It is often said that the Canadian Constitution has nothing in it to protect property rights. But it is not quite so. There are constitutional restrictions on the ability of both levels of government to impose taxes, and these prohibitions indirectly protect property rights.
The provinces can only impose taxes if they are "direct" and "in the province." The federal government can employ "any mode or method of taxation"; however, the constitution still requires that taxes be set out in a money bill that originates in the House of Commons. Imposing a tax can't be a delegated power to be administered by some government official -- it must be done by Parliament itself. The Victorians who set up this thing thought these restrictions a big deal, since they go back to the English Bill of Rights and the final routing of the papists. "No taxation without representation" resounded in every Anglo place. And even if the restrictions on taking property through taxes are essentially procedural, they still do create a certain requirement of transparency.
However, these restrictions only work if the courts police the boundary of the concept of "taxation". There are no similar procedural restrictions on governments imposing fines or fees or user charges or pricing government property and services or taking property. So if these other ways of getting assets from private hands to the public treasury are not restricted in some way, the requirements for taxation cease to have meaning.
In principle, the courts recognize that non-taxation revenue measures have to be constitutionally scrutinized. Unfortunately, in its latest foray, the SCC gives way too much leeway to the man.

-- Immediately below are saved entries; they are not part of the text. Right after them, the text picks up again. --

/-! ### Clocks -/

theorem keeps_setMon (src detector : Nat) (dev : Word) {s : State} (hs : Keeps F s) :
    Keeps F (setMon src detector dev s) := by
  unfold setMon
  with_reducible repeat' (first | assumption | apply keeps_wrB | apply keeps_raise | apply keeps_ite | split | (dsimp only; split))
theorem keeps_failoverEvent (elem cause input : Nat) (dev : Word) (unit : BitVec 16) {s : State} (hs : Keeps F s) :
    Keeps F (failoverEvent elem cause input dev unit s) := by
  unfold failoverEvent
  with_reducible repeat' (first | assumption | apply keeps_raise)
theorem keeps_failoverMark {s : State} (hs : Keeps F s) :
    Keeps F (failoverMark s) := by
  unfold failoverMark
  with_reducible repeat' (first | assumption | apply keeps_orViews)
theorem keeps_refSwitch (new cause : Nat) (step : BitVec 16) (diff : Word) {s : State} (hs : Keeps F s) (nPorts : F.ports = none := by assumption) :
    Keeps F (refSwitch new cause step diff s) := by
  unfold refSwitch
  with_reducible repeat' (first | assumption | (intro _) | apply keeps_wrB | apply keeps_wrF | apply keeps_modPort | apply keeps_raise
                                | apply keeps_each)
theorem keeps_refFailed (cause : Nat) (step : BitVec 16) (diff : Word) {s : State} (hs : Keeps F s) (nPorts : F.ports = none := by assumption) :
    Keeps F (refFailed cause step diff s) := by
  unfold refFailed
  with_reducible repeat' (first | assumption | apply keeps_refSwitch | apply keeps_raise | apply keeps_ite | split | (dsimp only; split))
theorem keeps_refSlewEnd {s : State} (hs : Keeps F s) :
    Keeps F (refSlewEnd s) := by
  unfold refSlewEnd
  with_reducible repeat' (first | assumption | apply keeps_wrB | apply keeps_ite | split | (dsimp only; split))
theorem keeps_execRefSlewEnd {s : State} (hs : Keeps F s) :
    KeepsO F (execRefSlewEnd s) := by
  unfold execRefSlewEnd
  apply keepsO_next
  with_reducible repeat' (first | assumption | apply keeps_refSlewEnd)
theorem keeps_storeRootWord (src : Nat) {s : State} (hs : Keeps F s) :
    Keeps F (storeRootWord src s) := by
  unfold storeRootWord
  with_reducible repeat' (first | assumption | apply keeps_wr | split | (dsimp only; split))
theorem keeps_set_rootWord {s : State} {x0} (h : Keeps F s) : Keeps F { s with rootWord := x0 } :=
  ⟨h.1, h.2, h.3, h.4, h.5, h.6, h.7, h.8⟩
theorem keeps_rootFailover (cause : Nat) (dev : Word) {s : State} (hs : Keeps F s) (nPairs : F.pairs = none := by assumption) :
    Keeps F (rootFailover cause dev s) := by
  unfold rootFailover
  with_reducible repeat' (first | assumption | apply keeps_failoverEvent | apply keeps_failoverMark | apply keeps_wrB | apply keeps_muxSwitch
                                | apply keeps_ite | split | (dsimp only; split) | apply keeps_set_rootWord)
theorem keeps_set_rootPending {s : State} {x0} (h : Keeps F s) : Keeps F { s with rootPending := x0 } :=
  ⟨h.1, h.2, h.3, h.4, h.5, h.6, h.7, h.8⟩
theorem keeps_rootSelect (src : Nat) {s : State} (hs : Keeps F s) (nPairs : F.pairs = none := by assumption) :
    Keeps F (rootSelect src s) := by
  unfold rootSelect
  with_reducible repeat' (first | assumption | apply keeps_muxSwitch | apply keeps_wrB | apply keeps_wrF | apply keeps_ite | split
                                | (dsimp only; split) | apply keeps_set_rootPending | apply keeps_set_rootWord)
theorem keeps_tileRootFailover (t cause : Nat) (dev : Word) {s : State} (hs : Keeps F s) (nLinks : F.links = none := by assumption)
    (nPairs : F.pairs = none := by assumption) (nPorts : F.ports = none := by assumption) (nTiles : F.tiles = none := by assumption)
    (nRuns : F.runs = none := by assumption) (nCaptures : F.captures = none := by assumption) (nSyns : F.syns = none := by assumption)
    (nLanes : F.lanes = none := by assumption) :
    Keeps F (tileRootFailover t cause dev s) := by
  unfold tileRootFailover
  with_reducible repeat' (first | assumption | (intro _) | apply keeps_failoverEvent | apply keeps_failoverMark | apply keeps_muxSwitch
                                | apply keeps_synthLoss | apply keeps_each | apply keeps_ite | split | (dsimp only; split))
theorem keeps_set_badCores {s : State} {x0} (h : Keeps F s) : Keeps F { s with badCores := x0 } :=
  ⟨h.1, h.2, h.3, h.4, h.5, h.6, h.7, h.8⟩
theorem keeps_coreFailover (dev : Word) {s : State} (hs : Keeps F s) (nPairs : F.pairs = none := by assumption) :
    Keeps F (coreFailover dev s) := by
  unfold coreFailover
  with_reducible repeat' (first | assumption | apply keeps_failoverEvent | apply keeps_failoverMark | apply keeps_muxSwitch | apply keeps_ite
                                | split | (dsimp only; split) | apply keeps_set_badCores)
theorem keeps_sourceFailed (src detector : Nat) (dev : Word) (step : BitVec 16) (diff : Word) {s : State} (hs : Keeps F s)
    (nLinks : F.links = none := by assumption) (nPairs : F.pairs = none := by assumption) (nPorts : F.ports = none := by assumption)
    (nTiles : F.tiles = none := by assumption) (nRuns : F.runs = none := by assumption) (nCaptures : F.captures = none := by assumption)
    (nSyns : F.syns = none := by assumption) (nLanes : F.lanes = none := by assumption) :
    Keeps F (sourceFailed src detector dev step diff s) := by
  unfold sourceFailed
  with_reducible repeat' (first | assumption | apply keeps_refFailed | apply keeps_rootFailover | apply keeps_tileRootFailover
                                | apply keeps_coreFailover | apply keeps_ite | split | (dsimp only; split) | apply keeps_set_badCores)
theorem keeps_monFires (src detector : Nat) (dev : Word) (step : BitVec 16) (diff : Word) {s : State} (hs : Keeps F s)
    (nLinks : F.links = none := by assumption) (nPairs : F.pairs = none := by assumption) (nPorts : F.ports = none := by assumption)
    (nTiles : F.tiles = none := by assumption) (nRuns : F.runs = none := by assumption) (nCaptures : F.captures = none := by assumption)
    (nSyns : F.syns = none := by assumption) (nLanes : F.lanes = none := by assumption) :
    Keeps F (monFires src detector dev step diff s) := by
  unfold monFires
  with_reducible repeat' (first | assumption | apply keeps_sourceFailed | apply keeps_setMon | apply keeps_ite | split | (dsimp only; split))
theorem keeps_execRefNoEdges (src : BitVec 4) (dev : Word) (step : BitVec 16) (diff : Word) {s : State} (hs : Keeps F s)
    (nLinks : F.links = none := by assumption) (nPairs : F.pairs = none := by assumption) (nPorts : F.ports = none := by assumption)
    (nTiles : F.tiles = none := by assumption) (nRuns : F.runs = none := by assumption) (nCaptures : F.captures = none := by assumption)
    (nSyns : F.syns = none := by assumption) (nLanes : F.lanes = none := by assumption) :
    KeepsO F (execRefNoEdges src dev step diff s) := by
  unfold execRefNoEdges
  apply keepsO_next
  with_reducible repeat' (first | assumption | apply keeps_monFires)
theorem keeps_execRefFrequencyFault (src : BitVec 4) (dev : Word) (step : BitVec 16) (diff : Word) {s : State} (hs : Keeps F s)
    (nLinks : F.links = none := by assumption) (nPairs : F.pairs = none := by assumption) (nPorts : F.ports = none := by assumption)
    (nTiles : F.tiles = none := by assumption) (nRuns : F.runs = none := by assumption) (nCaptures : F.captures = none := by assumption)
    (nSyns : F.syns = none := by assumption) (nLanes : F.lanes = none := by assumption) :
    KeepsO F (execRefFrequencyFault src dev step diff s) := by
  unfold execRefFrequencyFault
  apply keepsO_next
  with_reducible repeat' (first | assumption | apply keeps_monFires)
theorem keeps_monPass (src : Nat) (dev : Word) {s : State} (hs : Keeps F s) :
    Keeps F (monPass src dev s) := by
  unfold monPass
  with_reducible repeat' (first | assumption | apply keeps_setMon | apply keeps_ite | split | (dsimp only; split))
theorem keeps_execMonitorPass (src : BitVec 4) (dev : Word) {s : State} (hs : Keeps F s) :
    KeepsO F (execMonitorPass src dev s) := by
  unfold execMonitorPass
  apply keepsO_next
  with_reducible repeat' (first | assumption | apply keeps_monPass)
theorem keeps_timeCorrection (d : Int) {s : State} (hs : Keeps F s) (nTime : F.time = none := by assumption) :
    Keeps F (timeCorrection d s) := by
  unfold timeCorrection
  with_reducible repeat' (first | assumption | apply keeps_setTime | apply keeps_ite | split | (dsimp only; split))
theorem keeps_execDeviceTimeCorrection (d : BitVec 16) {s : State} (hs : Keeps F s) (nTime : F.time = none := by assumption) :
    KeepsO F (execDeviceTimeCorrection d s) := by
  unfold execDeviceTimeCorrection
  apply keepsO_next
  with_reducible repeat' (first | assumption | apply keeps_timeCorrection)
theorem keeps_tileRootReturn (t : Nat) {s : State} (hs : Keeps F s) (nPairs : F.pairs = none := by assumption) :
    Keeps F (tileRootReturn t s) := by
  unfold tileRootReturn
  with_reducible repeat' (first | assumption | apply keeps_failoverEvent | apply keeps_muxSwitch | apply keeps_ite | split | (dsimp only; split))
theorem keeps_execTileRootReturn (t : Tile) {s : State} (hs : Keeps F s) (nPairs : F.pairs = none := by assumption) :
    KeepsO F (execTileRootReturn t s) := by
  unfold execTileRootReturn
  apply keepsO_next
  with_reducible repeat' (first | assumption | apply keeps_tileRootReturn)
theorem keeps_aonFailover (dev : Word) {s : State} (hs : Keeps F s) (nLinks : F.links = none := by assumption)
    (nPairs : F.pairs = none := by assumption) (nPorts : F.ports = none := by assumption) (nTiles : F.tiles = none := by assumption)
    (nRuns : F.runs = none := by assumption) (nCaptures : F.captures = none := by assumption) (nSyns : F.syns = none := by assumption)
    (nLanes : F.lanes = none := by assumption) :
    Keeps F (aonFailover dev s) := by
  unfold aonFailover
  with_reducible repeat' (first | assumption | apply keeps_sourceFailed | apply keeps_setMon | apply keeps_coreFailover | apply keeps_ite | split
                                | (dsimp only; split))
theorem keeps_execAonCoreFailover (dev : Word) {s : State} (hs : Keeps F s) (nLinks : F.links = none := by assumption)
    (nPairs : F.pairs = none := by assumption) (nPorts : F.ports = none := by assumption) (nTiles : F.tiles = none := by assumption)
    (nRuns : F.runs = none := by assumption) (nCaptures : F.captures = none := by assumption) (nSyns : F.syns = none := by assumption)
    (nLanes : F.lanes = none := by assumption) :
    KeepsO F (execAonCoreFailover dev s) := by
  unfold execAonCoreFailover
  apply keepsO_next
  with_reducible repeat' (first | assumption | apply keeps_aonFailover)
theorem keeps_pendingRootSwitch {s : State} (hs : Keeps F s) (nPairs : F.pairs = none := by assumption) :
    Keeps F (pendingRootSwitch s) := by
  unfold pendingRootSwitch
  with_reducible repeat' (first | assumption | apply keeps_rootSelect | apply keeps_storeRootWord | apply keeps_ite | split | (dsimp only; split))
theorem keeps_execPendingRootSwitch {s : State} (hs : Keeps F s) (nPairs : F.pairs = none := by assumption) :
    KeepsO F (execPendingRootSwitch s) := by
  unfold execPendingRootSwitch
  apply keepsO_next
  with_reducible repeat' (first | assumption | apply keeps_pendingRootSwitch)
theorem keeps_refWaitExpiry {s : State} (hs : Keeps F s) :
    Keeps F (refWaitExpiry s) := by
  unfold refWaitExpiry
  with_reducible repeat' (first | assumption | apply keeps_failoverEvent | apply keeps_wrB | apply keeps_ite | split | (dsimp only; split)
                                | apply keeps_set_rootPending)
theorem keeps_execRefWaitExpiry {s : State} (hs : Keeps F s) :
    KeepsO F (execRefWaitExpiry s) := by
  unfold execRefWaitExpiry
  apply keepsO_next
  with_reducible repeat' (first | assumption | apply keeps_refWaitExpiry)
theorem keeps_refSelWrite (w : Word) (step : BitVec 16) (diff : Word) {s : State} (hs : Keeps F s) (nPorts : F.ports = none := by assumption) :
    Keeps F (refSelWrite w step diff s) := by
  unfold refSelWrite
  with_reducible repeat' (first | assumption | apply keeps_wrF | apply keeps_refSwitch | apply keeps_ite | split | (dsimp only; split))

The case involved liquor licensing fees in Jasper National Park. If you want to sell booze in the Park, you have to get a licence, and pay $75 per year plus 3% of the value of sales from spirits and wines and 2% of the value of sales from beer. (The Pithlord complains parenthetically about the populist favouritism to beer drinkers.) Rothstein J. says that this is all OK, and not a tax, so long as the costs of operating the park far exceed the revenues generated.
That seems like the wrong test to me. If this were really about regulatory fees, the issue shouldn't be the cost of the parks as a whole, but the incremental costs of serving alcohol in them. The Feds don't seem to have had any evidence of these, so we get a lot of handwaving about "leeway", which is a bad way of enforcing the constitution.
There might have been a better way to look at this case. All the talk about "regulatory schemes" is a bit off topic, since the Feds' role here is not as regulator but landlord. It owns the park, and is really charging commercial rent. In the absence of monopoly power, the government can't get more out of its contracts than a private owner would anyway. In a sense, any captive audience is subject to monopoly power to some extent (which is why beer costs so much in airports), but since the returns to that monopoly situation will inevitably be extracted by someone (either the licensee or the government), there isn't any reason for the courts to get involved.
If the issue is recast as one of the Feds use of its property, though, it would provide some protection to licensees from regulatory increases in fees if those fees are inconsistent with the original license agreement. The State-as-sovereign can, of course, extract money from people in excess of what it can bargain for, but when it does it starts to look like a tax. So a narrower basis for decision would have been better.
The more significant problem with the decision is that, as written, it applies even to those fees that government charges for actual regulation, which is inevitably monopolistic. The lack of any need for a real link between the fees and the costs created by the party they are imposed is disturbing.